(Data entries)
|---|

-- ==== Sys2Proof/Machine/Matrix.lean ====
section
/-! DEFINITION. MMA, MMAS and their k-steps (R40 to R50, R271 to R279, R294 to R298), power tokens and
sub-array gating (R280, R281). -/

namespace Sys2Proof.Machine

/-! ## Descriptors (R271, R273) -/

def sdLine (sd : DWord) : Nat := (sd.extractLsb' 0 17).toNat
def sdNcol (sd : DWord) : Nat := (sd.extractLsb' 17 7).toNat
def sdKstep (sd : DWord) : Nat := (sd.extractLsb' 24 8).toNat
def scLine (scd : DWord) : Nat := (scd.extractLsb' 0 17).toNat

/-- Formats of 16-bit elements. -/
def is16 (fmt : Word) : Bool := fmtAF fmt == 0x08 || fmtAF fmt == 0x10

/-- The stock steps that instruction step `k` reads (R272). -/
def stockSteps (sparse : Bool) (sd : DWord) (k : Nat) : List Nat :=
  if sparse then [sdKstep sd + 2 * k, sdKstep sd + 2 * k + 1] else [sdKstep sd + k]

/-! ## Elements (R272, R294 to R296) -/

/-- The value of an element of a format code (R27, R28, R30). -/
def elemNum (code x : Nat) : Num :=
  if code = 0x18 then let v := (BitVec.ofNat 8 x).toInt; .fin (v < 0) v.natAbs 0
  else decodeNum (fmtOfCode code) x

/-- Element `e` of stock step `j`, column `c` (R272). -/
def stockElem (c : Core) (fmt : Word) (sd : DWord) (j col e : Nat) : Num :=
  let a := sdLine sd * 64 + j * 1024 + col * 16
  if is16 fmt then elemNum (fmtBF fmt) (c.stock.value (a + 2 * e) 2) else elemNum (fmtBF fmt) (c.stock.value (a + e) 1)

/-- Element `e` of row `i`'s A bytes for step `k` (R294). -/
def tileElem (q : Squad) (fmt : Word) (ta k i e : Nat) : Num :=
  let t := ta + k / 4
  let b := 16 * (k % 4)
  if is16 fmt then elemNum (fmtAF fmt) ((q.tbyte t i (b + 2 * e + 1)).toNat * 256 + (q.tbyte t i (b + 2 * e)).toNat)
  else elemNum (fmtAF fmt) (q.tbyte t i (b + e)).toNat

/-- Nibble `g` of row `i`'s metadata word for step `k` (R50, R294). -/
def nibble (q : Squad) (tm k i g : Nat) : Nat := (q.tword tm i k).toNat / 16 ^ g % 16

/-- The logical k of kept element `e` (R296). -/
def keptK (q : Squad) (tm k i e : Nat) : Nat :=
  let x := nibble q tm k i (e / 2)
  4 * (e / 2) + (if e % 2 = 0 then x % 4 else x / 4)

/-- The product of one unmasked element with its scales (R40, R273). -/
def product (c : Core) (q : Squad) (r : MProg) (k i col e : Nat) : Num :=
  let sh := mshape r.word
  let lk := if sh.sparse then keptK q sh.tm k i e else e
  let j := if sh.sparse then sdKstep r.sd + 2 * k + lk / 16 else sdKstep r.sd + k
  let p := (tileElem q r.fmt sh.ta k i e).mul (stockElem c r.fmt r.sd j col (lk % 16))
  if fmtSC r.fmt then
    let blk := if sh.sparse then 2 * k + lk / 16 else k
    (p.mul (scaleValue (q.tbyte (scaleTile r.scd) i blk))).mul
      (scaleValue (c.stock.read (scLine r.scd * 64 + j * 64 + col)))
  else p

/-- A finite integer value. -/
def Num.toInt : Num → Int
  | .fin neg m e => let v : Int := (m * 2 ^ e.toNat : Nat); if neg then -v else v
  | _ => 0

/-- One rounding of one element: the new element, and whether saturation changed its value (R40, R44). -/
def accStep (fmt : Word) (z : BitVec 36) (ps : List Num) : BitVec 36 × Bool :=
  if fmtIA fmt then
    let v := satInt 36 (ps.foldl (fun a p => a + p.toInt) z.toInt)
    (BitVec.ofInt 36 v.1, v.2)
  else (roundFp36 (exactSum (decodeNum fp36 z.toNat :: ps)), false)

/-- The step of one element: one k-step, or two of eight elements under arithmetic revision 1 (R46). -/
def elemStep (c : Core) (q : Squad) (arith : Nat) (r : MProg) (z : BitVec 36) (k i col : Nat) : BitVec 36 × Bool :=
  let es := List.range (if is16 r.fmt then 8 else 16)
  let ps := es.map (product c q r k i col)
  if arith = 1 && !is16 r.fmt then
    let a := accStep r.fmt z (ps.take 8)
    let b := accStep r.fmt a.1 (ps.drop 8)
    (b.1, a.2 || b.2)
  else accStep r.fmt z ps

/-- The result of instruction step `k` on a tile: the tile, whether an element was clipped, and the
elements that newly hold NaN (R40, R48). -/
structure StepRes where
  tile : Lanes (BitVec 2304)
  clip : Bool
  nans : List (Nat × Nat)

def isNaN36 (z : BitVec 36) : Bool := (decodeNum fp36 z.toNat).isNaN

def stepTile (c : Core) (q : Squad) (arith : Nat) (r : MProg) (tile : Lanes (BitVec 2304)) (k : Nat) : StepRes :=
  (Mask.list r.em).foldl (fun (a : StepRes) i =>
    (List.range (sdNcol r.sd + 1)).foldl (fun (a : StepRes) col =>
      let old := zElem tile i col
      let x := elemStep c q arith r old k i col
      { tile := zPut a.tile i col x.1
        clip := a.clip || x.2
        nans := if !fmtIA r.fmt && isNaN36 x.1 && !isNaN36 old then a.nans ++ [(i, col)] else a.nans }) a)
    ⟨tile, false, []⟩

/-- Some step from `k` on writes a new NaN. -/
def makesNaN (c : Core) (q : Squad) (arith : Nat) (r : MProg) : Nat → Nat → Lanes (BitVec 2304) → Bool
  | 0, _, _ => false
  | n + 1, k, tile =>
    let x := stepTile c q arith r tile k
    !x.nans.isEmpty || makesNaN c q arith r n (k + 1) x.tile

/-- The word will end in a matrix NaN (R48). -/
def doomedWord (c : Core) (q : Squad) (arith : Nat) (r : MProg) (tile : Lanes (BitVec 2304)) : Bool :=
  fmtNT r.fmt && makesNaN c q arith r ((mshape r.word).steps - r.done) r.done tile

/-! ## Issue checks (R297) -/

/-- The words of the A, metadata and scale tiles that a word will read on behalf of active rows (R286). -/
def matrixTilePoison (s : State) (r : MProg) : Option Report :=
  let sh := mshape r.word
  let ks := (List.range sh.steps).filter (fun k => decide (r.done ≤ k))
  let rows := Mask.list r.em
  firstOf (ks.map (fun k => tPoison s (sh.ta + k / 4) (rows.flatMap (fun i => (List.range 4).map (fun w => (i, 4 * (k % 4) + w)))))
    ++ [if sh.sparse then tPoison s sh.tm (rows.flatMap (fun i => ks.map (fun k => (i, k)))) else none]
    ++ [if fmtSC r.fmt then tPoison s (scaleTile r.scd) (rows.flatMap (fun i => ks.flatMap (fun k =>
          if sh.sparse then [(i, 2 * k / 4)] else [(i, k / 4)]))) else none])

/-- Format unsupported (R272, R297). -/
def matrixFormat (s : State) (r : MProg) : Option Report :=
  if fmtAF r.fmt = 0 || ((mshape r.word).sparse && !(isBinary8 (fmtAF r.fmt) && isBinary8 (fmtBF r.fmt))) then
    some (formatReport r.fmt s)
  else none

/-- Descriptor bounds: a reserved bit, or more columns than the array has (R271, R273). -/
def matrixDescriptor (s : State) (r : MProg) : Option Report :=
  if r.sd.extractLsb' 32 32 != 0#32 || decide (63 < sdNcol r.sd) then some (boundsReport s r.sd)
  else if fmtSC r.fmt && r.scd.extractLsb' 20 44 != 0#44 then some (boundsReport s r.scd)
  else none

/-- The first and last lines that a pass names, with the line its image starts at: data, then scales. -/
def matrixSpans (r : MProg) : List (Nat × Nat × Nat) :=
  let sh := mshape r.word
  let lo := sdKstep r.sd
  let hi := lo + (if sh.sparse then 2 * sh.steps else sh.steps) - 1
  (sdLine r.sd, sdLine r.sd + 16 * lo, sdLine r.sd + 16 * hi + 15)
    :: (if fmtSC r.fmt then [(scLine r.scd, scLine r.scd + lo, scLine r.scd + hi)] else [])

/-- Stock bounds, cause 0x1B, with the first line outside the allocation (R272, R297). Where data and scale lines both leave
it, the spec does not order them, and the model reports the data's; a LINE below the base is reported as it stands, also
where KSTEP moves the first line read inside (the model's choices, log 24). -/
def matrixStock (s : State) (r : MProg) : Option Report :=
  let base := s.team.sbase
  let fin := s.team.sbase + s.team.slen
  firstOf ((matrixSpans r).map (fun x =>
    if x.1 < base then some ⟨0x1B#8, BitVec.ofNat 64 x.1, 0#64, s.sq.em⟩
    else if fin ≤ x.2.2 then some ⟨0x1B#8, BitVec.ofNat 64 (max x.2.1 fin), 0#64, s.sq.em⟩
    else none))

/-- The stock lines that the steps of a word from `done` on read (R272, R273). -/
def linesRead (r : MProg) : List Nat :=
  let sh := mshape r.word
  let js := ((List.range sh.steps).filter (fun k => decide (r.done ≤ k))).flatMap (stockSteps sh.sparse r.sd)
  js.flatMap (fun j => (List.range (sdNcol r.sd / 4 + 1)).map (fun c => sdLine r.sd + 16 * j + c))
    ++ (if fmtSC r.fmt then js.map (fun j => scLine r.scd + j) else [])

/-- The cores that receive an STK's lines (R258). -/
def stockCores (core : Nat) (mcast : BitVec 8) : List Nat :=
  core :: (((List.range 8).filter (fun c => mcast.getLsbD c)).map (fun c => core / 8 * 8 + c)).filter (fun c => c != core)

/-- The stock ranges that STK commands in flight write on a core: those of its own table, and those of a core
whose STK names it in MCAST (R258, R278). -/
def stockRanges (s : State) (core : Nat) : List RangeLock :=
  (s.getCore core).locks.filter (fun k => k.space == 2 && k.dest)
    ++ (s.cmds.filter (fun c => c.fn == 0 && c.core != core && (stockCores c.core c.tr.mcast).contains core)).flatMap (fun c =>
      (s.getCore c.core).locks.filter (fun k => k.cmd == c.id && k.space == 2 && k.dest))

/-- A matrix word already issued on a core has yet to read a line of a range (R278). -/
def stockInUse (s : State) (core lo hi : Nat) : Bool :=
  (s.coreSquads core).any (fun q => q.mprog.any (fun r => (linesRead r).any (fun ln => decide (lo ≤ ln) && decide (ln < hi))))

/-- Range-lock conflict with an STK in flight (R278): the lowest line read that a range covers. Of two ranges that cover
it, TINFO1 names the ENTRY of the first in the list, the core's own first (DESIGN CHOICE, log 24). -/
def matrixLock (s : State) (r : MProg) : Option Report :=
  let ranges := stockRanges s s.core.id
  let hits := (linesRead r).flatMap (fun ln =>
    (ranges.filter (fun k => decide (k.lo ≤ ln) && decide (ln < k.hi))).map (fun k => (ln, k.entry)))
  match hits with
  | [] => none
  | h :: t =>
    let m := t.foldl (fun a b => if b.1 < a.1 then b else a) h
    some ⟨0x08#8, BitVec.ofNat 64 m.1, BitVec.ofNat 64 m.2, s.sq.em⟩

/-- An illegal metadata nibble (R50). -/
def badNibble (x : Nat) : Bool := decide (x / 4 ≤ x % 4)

|---|

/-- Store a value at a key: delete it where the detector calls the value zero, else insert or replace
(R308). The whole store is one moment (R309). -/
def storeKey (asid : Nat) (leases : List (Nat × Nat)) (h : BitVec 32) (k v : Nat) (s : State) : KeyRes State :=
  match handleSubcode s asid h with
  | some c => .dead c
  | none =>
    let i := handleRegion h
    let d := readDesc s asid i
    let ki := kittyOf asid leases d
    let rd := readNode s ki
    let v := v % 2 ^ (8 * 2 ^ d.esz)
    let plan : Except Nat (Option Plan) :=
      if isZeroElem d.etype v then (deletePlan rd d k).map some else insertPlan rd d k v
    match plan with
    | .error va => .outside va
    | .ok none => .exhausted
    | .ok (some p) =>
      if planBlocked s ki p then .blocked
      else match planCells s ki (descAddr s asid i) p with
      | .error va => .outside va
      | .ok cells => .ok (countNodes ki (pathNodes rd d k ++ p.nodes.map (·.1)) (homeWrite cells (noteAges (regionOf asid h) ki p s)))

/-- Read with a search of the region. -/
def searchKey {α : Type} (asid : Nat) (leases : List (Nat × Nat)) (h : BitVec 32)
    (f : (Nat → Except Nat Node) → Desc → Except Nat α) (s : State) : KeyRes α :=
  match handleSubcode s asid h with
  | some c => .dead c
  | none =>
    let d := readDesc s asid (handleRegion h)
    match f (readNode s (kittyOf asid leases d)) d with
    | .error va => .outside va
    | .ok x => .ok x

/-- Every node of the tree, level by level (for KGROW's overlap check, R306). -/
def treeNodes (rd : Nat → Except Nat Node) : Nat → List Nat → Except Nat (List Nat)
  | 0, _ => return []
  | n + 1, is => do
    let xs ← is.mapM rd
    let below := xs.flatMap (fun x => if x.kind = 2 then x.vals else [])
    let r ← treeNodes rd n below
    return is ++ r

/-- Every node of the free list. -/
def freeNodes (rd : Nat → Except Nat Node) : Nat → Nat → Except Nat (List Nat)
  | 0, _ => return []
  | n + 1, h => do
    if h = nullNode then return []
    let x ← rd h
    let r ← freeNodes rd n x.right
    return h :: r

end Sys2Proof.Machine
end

|---|

▶ [What you should do]: Reproduce, word for word and in full, only the lines above that start at the line with "where KSTEP moves" and run through the line with "def linesRead (r", both ends included.

▶ [Reply]:
where KSTEP moves the first line read inside (the model's choices, log 24). -/
def matrixStock (s : State) (r : MProg) : Option Report :=
  let base := s.team.sbase
  let fin := s.team.sbase + s.team.slen
  firstOf ((matrixSpans r).map (fun x =>
    if x.1 < base then some ⟨0x1B#8, BitVec.ofNat 64 x.1, 0#64, s.sq.em⟩
    else if fin ≤ x.2.2 then some ⟨0x1B#8, BitVec.ofNat 64 (max x.2.1 fin), 0#64, s.sq.em⟩
    else none))

/-- The stock lines that the steps of a word from `done` on read (R272, R273). -/
def linesRead (r : MProg) : List Nat :=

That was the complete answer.